-- ==== Sys2Proof/Laws/FrameImages.lean ====
section
/-! SUPPORT. What the operations of `Sys2Proof.Machine.Images` leave alone, one lemma per operation. -/

namespace Sys2Proof.Machine

open Sys2Proof

set_option linter.unusedVariables false

theorem State.tsuRefuse_keeps {u : State} {s : State} {slice : Option Nat} {r : Refused} (hs : Keeps u s) : Keeps u ((State.tsuRefuse (s) (slice) (r))) := by
  refine Keeps.trans hs ?_
  unfold State.tsuRefuse
  repeat' first
    | with_reducible exact Keeps.refl _
    | with_reducible assumption
    | (intro x; (refine Keeps.use (x := x) ?_ (fun hx => ?_); rotate_left; clear_value x; rotate_right; subst x))
    | lift_lets -underBinder
    | with_reducible apply State.logT_keeps
    | with_reducible apply State.updSlice_keeps
    | ((with_reducible apply State.updTsu_keeps); focus (intro t; exact ⟨⟨rfl, fun h => h⟩, rfl⟩))
    | split

theorem State.schedLoaded_keeps {u : State} {s : State} {n : Nat} {b : List Byte} {received : Nat} {inBand : Bool} (hs : Keeps u s) : Keeps u ((State.schedLoaded (s) (n) (b) (received) (inBand))) := by
  refine Keeps.trans hs ?_
  unfold State.schedLoaded
  repeat' first
    | with_reducible exact Keeps.refl _
    | with_reducible assumption
    | (intro x; (refine Keeps.use (x := x) ?_ (fun hx => ?_); rotate_left; clear_value x; rotate_right; subst x))
    | lift_lets -underBinder
    | with_reducible apply Keeps.ite
    | with_reducible apply State.logT_keeps
    | with_reducible apply State.tsuRefuse_keeps
    | with_reducible apply State.updSlice_keeps
    | split

theorem State.imageLoad_keeps {u : State} {s : State} {n : Nat} (hs : Keeps u s) : Keeps u ((State.imageLoad (s) (n))) := by
  refine Keeps.trans hs ?_
  unfold State.imageLoad
  repeat' first
    | with_reducible exact Keeps.refl _
    | (intro x; first | clear_value x | skip)
    | lift_lets -underBinder
    | with_reducible apply Keeps.ite
    | with_reducible apply State.nwRead_keeps
    | with_reducible apply State.spGuard_keeps
    | with_reducible apply State.tsuRefuse_keeps
    | with_reducible apply State.updSlice_keeps

theorem execImageLoad_keeps {u : State} {slice : Nat} {s : State} (hs : Keeps u s) : Keeps u ((State.after (s) (execImageLoad (slice) (s)))) := by
  refine Keeps.trans hs ?_
  unfold execImageLoad
  rw [State.after_next]
  repeat' first
    | with_reducible exact Keeps.refl _
    | with_reducible apply State.imageLoad_keeps

theorem State.imageUnload_keeps {u : State} {s : State} {n : Nat} (hs : Keeps u s) : Keeps u ((State.imageUnload (s) (n))) := by
  refine Keeps.trans hs ?_
  unfold State.imageUnload
  repeat' first
    | with_reducible exact Keeps.refl _
    | intro x
    | lift_lets -underBinder
    | with_reducible apply Keeps.ite
    | with_reducible apply State.spGuard_keeps
    | with_reducible apply State.tsuRefuse_keeps
    | with_reducible apply State.updSlice_keeps

theorem execImageUnload_keeps {u : State} {slice : Nat} {s : State} (hs : Keeps u s) : Keeps u ((State.after (s) (execImageUnload (slice) (s)))) := by
  refine Keeps.trans hs ?_
  unfold execImageUnload
  rw [State.after_next]
  repeat' first
    | with_reducible exact Keeps.refl _
    | with_reducible apply State.imageUnload_keeps

theorem State.dropContexts_keeps {u : State} {s : State} {n : Nat} (hs : Keeps u s) : Keeps u ((State.dropContexts (s) (n))) := by
  refine Keeps.trans hs ?_
  unfold State.dropContexts
  repeat' first
    | with_reducible exact Keeps.refl _
    | ((with_reducible apply State.updTsu_keeps); focus (intro t; exact ⟨⟨rfl, fun h => h⟩, rfl⟩))

theorem State.imageSwitch_keeps {u : State} {s : State} {n : Nat} {m : Option SchedImage} (hs : Keeps u s) : Keeps u ((State.imageSwitch (s) (n) (m))) := by
  refine Keeps.trans hs ?_
  unfold State.imageSwitch
  repeat' first
    | with_reducible exact Keeps.refl _
    | with_reducible assumption
    | (intro x; first | (refine Keeps.use (x := x) ?_ (fun hx => ?_); rotate_left; clear_value x; rotate_right; subst x) | skip)
    | lift_lets -underBinder
    | with_reducible apply Keeps.ite
    | with_reducible apply State.closeTumb_keeps
    | with_reducible apply State.createTumb_keeps
    | with_reducible apply State.dropContexts_keeps
    | with_reducible apply State.logT_keeps
    | with_reducible apply State.startCtx_keeps
    | with_reducible apply State.updSlice_keeps
    | with_reducible apply State.updTumb_keeps
    | with_reducible apply Keeps.foldl
    | split

theorem execScheduleImageCurrent_keeps {u : State} {slice : Nat} {s : State} (hs : Keeps u s) : Keeps u ((State.after (s) (execScheduleImageCurrent (slice) (s)))) := by
  refine Keeps.trans hs ?_
  unfold execScheduleImageCurrent
  rw [State.after_next]
  repeat' first
    | with_reducible exact Keeps.refl _
    | with_reducible apply Keeps.ite
    | with_reducible apply State.imageSwitch_keeps
    | split

theorem State.readResponse_keeps {u : State} {s : State} {data : List Byte} {error : Bool} (hs : Keeps u s) : Keeps u ((State.readResponse (s) (data) (error))) := by
  refine Keeps.trans hs ?_
  unfold State.readResponse
  repeat' first
    | with_reducible exact Keeps.refl _
    | with_reducible assumption
    | (intro x; (refine Keeps.use (x := x) ?_ (fun hx => ?_); rotate_left; clear_value x; rotate_right; subst x))
    | lift_lets -underBinder
    | with_reducible apply Keeps.ite
    | with_reducible apply State.ctxArrive_keeps
    | with_reducible apply State.ctxNext_keeps
    | with_reducible apply State.logT_keeps
    | with_reducible apply State.schedLoaded_keeps
    | with_reducible apply State.softArrive_keeps
    | with_reducible apply State.spCode_keeps
    | with_reducible apply State.tsuRefuse_keeps
    | with_reducible apply State.updSlice_keeps
    | with_reducible apply State.waitRecord_keeps
    | ((with_reducible apply State.updTsu_keeps); focus (intro t; exact ⟨⟨rfl, fun h => h⟩, rfl⟩))
    | split

theorem execNwReadResponse_keeps {u : State} {data : List Byte} {error : Bool} {s : State} (hs : Keeps u s) : Keeps u ((State.after (s) (execNwReadResponse (data) (error) (s)))) := by
  refine Keeps.trans hs ?_
  unfold execNwReadResponse
  rw [State.after_next]
  repeat' first
    | with_reducible exact Keeps.refl _
    | with_reducible apply State.readResponse_keeps

end Sys2Proof.Machine
end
· · ·
**Task item**
Exactly as written, output the material once more.

**Task result**
-- ==== Sys2Proof/Laws/FrameImages.lean ====
section
/-! SUPPORT. What the operations of `Sys2Proof.Machine.Images` leave alone, one lemma per operation. -/

namespace Sys2Proof.Machine

open Sys2Proof

set_option linter.unusedVariables false

theorem State.tsuRefuse_keeps {u : State} {s : State} {slice : Option Nat} {r : Refused} (hs : Keeps u s) : Keeps u ((State.tsuRefuse (s) (slice) (r))) := by
  refine Keeps.trans hs ?_
  unfold State.tsuRefuse
  repeat' first
    | with_reducible exact Keeps.refl _
    | with_reducible assumption
    | (intro x; (refine Keeps.use (x := x) ?_ (fun hx => ?_); rotate_left; clear_value x; rotate_right; subst x))
    | lift_lets -underBinder
    | with_reducible apply State.logT_keeps
    | with_reducible apply State.updSlice_keeps
    | ((with_reducible apply State.updTsu_keeps); focus (intro t; exact ⟨⟨rfl, fun h => h⟩, rfl⟩))
    | split

theorem State.schedLoaded_keeps {u : State} {s : State} {n : Nat} {b : List Byte} {received : Nat} {inBand : Bool} (hs : Keeps u s) : Keeps u ((State.schedLoaded (s) (n) (b) (received) (inBand))) := by
  refine Keeps.trans hs ?_
  unfold State.schedLoaded
  repeat' first
    | with_reducible exact Keeps.refl _
    | with_reducible assumption
    | (intro x; (refine Keeps.use (x := x) ?_ (fun hx => ?_); rotate_left; clear_value x; rotate_right; subst x))
    | lift_lets -underBinder
    | with_reducible apply Keeps.ite
    | with_reducible apply State.logT_keeps
    | with_reducible apply State.tsuRefuse_keeps
    | with_reducible apply State.updSlice_keeps
    | split

theorem State.imageLoad_keeps {u : State} {s : State} {n : Nat} (hs : Keeps u s) : Keeps u ((State.imageLoad (s) (n))) := by
  refine Keeps.trans hs ?_
  unfold State.imageLoad
  repeat' first
    | with_reducible exact Keeps.refl _
    | (intro x; first | clear_value x | skip)
    | lift_lets -underBinder
    | with_reducible apply Keeps.ite
    | with_reducible apply State.nwRead_keeps
    | with_reducible apply State.spGuard_keeps
    | with_reducible apply State.tsuRefuse_keeps
    | with_reducible apply State.updSlice_keeps

theorem execImageLoad_keeps {u : State} {slice : Nat} {s : State} (hs : Keeps u s) : Keeps u ((State.after (s) (execImageLoad (slice) (s)))) := by
  refine Keeps.trans hs ?_
  unfold execImageLoad
  rw [State.after_next]
  repeat' first
    | with_reducible exact Keeps.refl _
    | with_reducible apply State.imageLoad_keeps

theorem State.imageUnload_keeps {u : State} {s : State} {n : Nat} (hs : Keeps u s) : Keeps u ((State.imageUnload (s) (n))) := by
  refine Keeps.trans hs ?_
  unfold State.imageUnload
  repeat' first
    | with_reducible exact Keeps.refl _
    | intro x
    | lift_lets -underBinder
    | with_reducible apply Keeps.ite
    | with_reducible apply State.spGuard_keeps
    | with_reducible apply State.tsuRefuse_keeps
    | with_reducible apply State.updSlice_keeps

theorem execImageUnload_keeps {u : State} {slice : Nat} {s : State} (hs : Keeps u s) : Keeps u ((State.after (s) (execImageUnload (slice) (s)))) := by
  refine Keeps.trans hs ?_
  unfold execImageUnload
  rw [State.after_next]
  repeat' first
    | with_reducible exact Keeps.refl _
    | with_reducible apply State.imageUnload_keeps

theorem State.dropContexts_keeps {u : State} {s : State} {n : Nat} (hs : Keeps u s) : Keeps u ((State.dropContexts (s) (n))) := by
  refine Keeps.trans hs ?_
  unfold State.dropContexts
  repeat' first
    | with_reducible exact Keeps.refl _
    | ((with_reducible apply State.updTsu_keeps); focus (intro t; exact ⟨⟨rfl, fun h => h⟩, rfl⟩))

theorem State.imageSwitch_keeps {u : State} {s : State} {n : Nat} {m : Option SchedImage} (hs : Keeps u s) : Keeps u ((State.imageSwitch (s) (n) (m))) := by
  refine Keeps.trans hs ?_
  unfold State.imageSwitch
  repeat' first
    | with_reducible exact Keeps.refl _
    | with_reducible assumption
    | (intro x; first | (refine Keeps.use (x := x) ?_ (fun hx => ?_); rotate_left; clear_value x; rotate_right; subst x) | skip)
    | lift_lets -underBinder
    | with_reducible apply Keeps.ite
    | with_reducible apply State.closeTumb_keeps
    | with_reducible apply State.createTumb_keeps
    | with_reducible apply State.dropContexts_keeps
    | with_reducible apply State.logT_keeps
    | with_reducible apply State.startCtx_keeps
    | with_reducible apply State.updSlice_keeps
    | with_reducible apply State.updTumb_keeps
    | with_reducible apply Keeps.foldl
    | split

theorem execScheduleImageCurrent_keeps {u : State} {slice : Nat} {s : State} (hs : Keeps u s) : Keeps u ((State.after (s) (execScheduleImageCurrent (slice) (s)))) := by
  refine Keeps.trans hs ?_
  unfold execScheduleImageCurrent
  rw [State.after_next]
  repeat' first
    | with_reducible exact Keeps.refl _
    | with_reducible apply Keeps.ite
    | with_reducible apply State.imageSwitch_keeps
    | split

theorem State.readResponse_keeps {u : State} {s : State} {data : List Byte} {error : Bool} (hs : Keeps u s) : Keeps u ((State.readResponse (s) (data) (error))) := by
  refine Keeps.trans hs ?_
  unfold State.readResponse
  repeat' first
    | with_reducible exact Keeps.refl _
    | with_reducible assumption
    | (intro x; (refine Keeps.use (x := x) ?_ (fun hx => ?_); rotate_left; clear_value x; rotate_right; subst x))
    | lift_lets -underBinder
    | with_reducible apply Keeps.ite
    | with_reducible apply State.ctxArrive_keeps
    | with_reducible apply State.ctxNext_keeps
    | with_reducible apply State.logT_keeps
    | with_reducible apply State.schedLoaded_keeps
    | with_reducible apply State.softArrive_keeps
    | with_reducible apply State.spCode_keeps
    | with_reducible apply State.tsuRefuse_keeps
    | with_reducible apply State.updSlice_keeps
    | with_reducible apply State.waitRecord_keeps
    | ((with_reducible apply State.updTsu_keeps); focus (intro t; exact ⟨⟨rfl, fun h => h⟩, rfl⟩))
    | split

theorem execNwReadResponse_keeps {u : State} {data : List Byte} {error : Bool} {s : State} (hs : Keeps u s) : Keeps u ((State.after (s) (execNwReadResponse (data) (error) (s)))) := by
  refine Keeps.trans hs ?_
  unfold execNwReadResponse
  rw [State.after_next]
  repeat' first
    | with_reducible exact Keeps.refl _
    | with_reducible apply State.readResponse_keeps

end Sys2Proof.Machine
end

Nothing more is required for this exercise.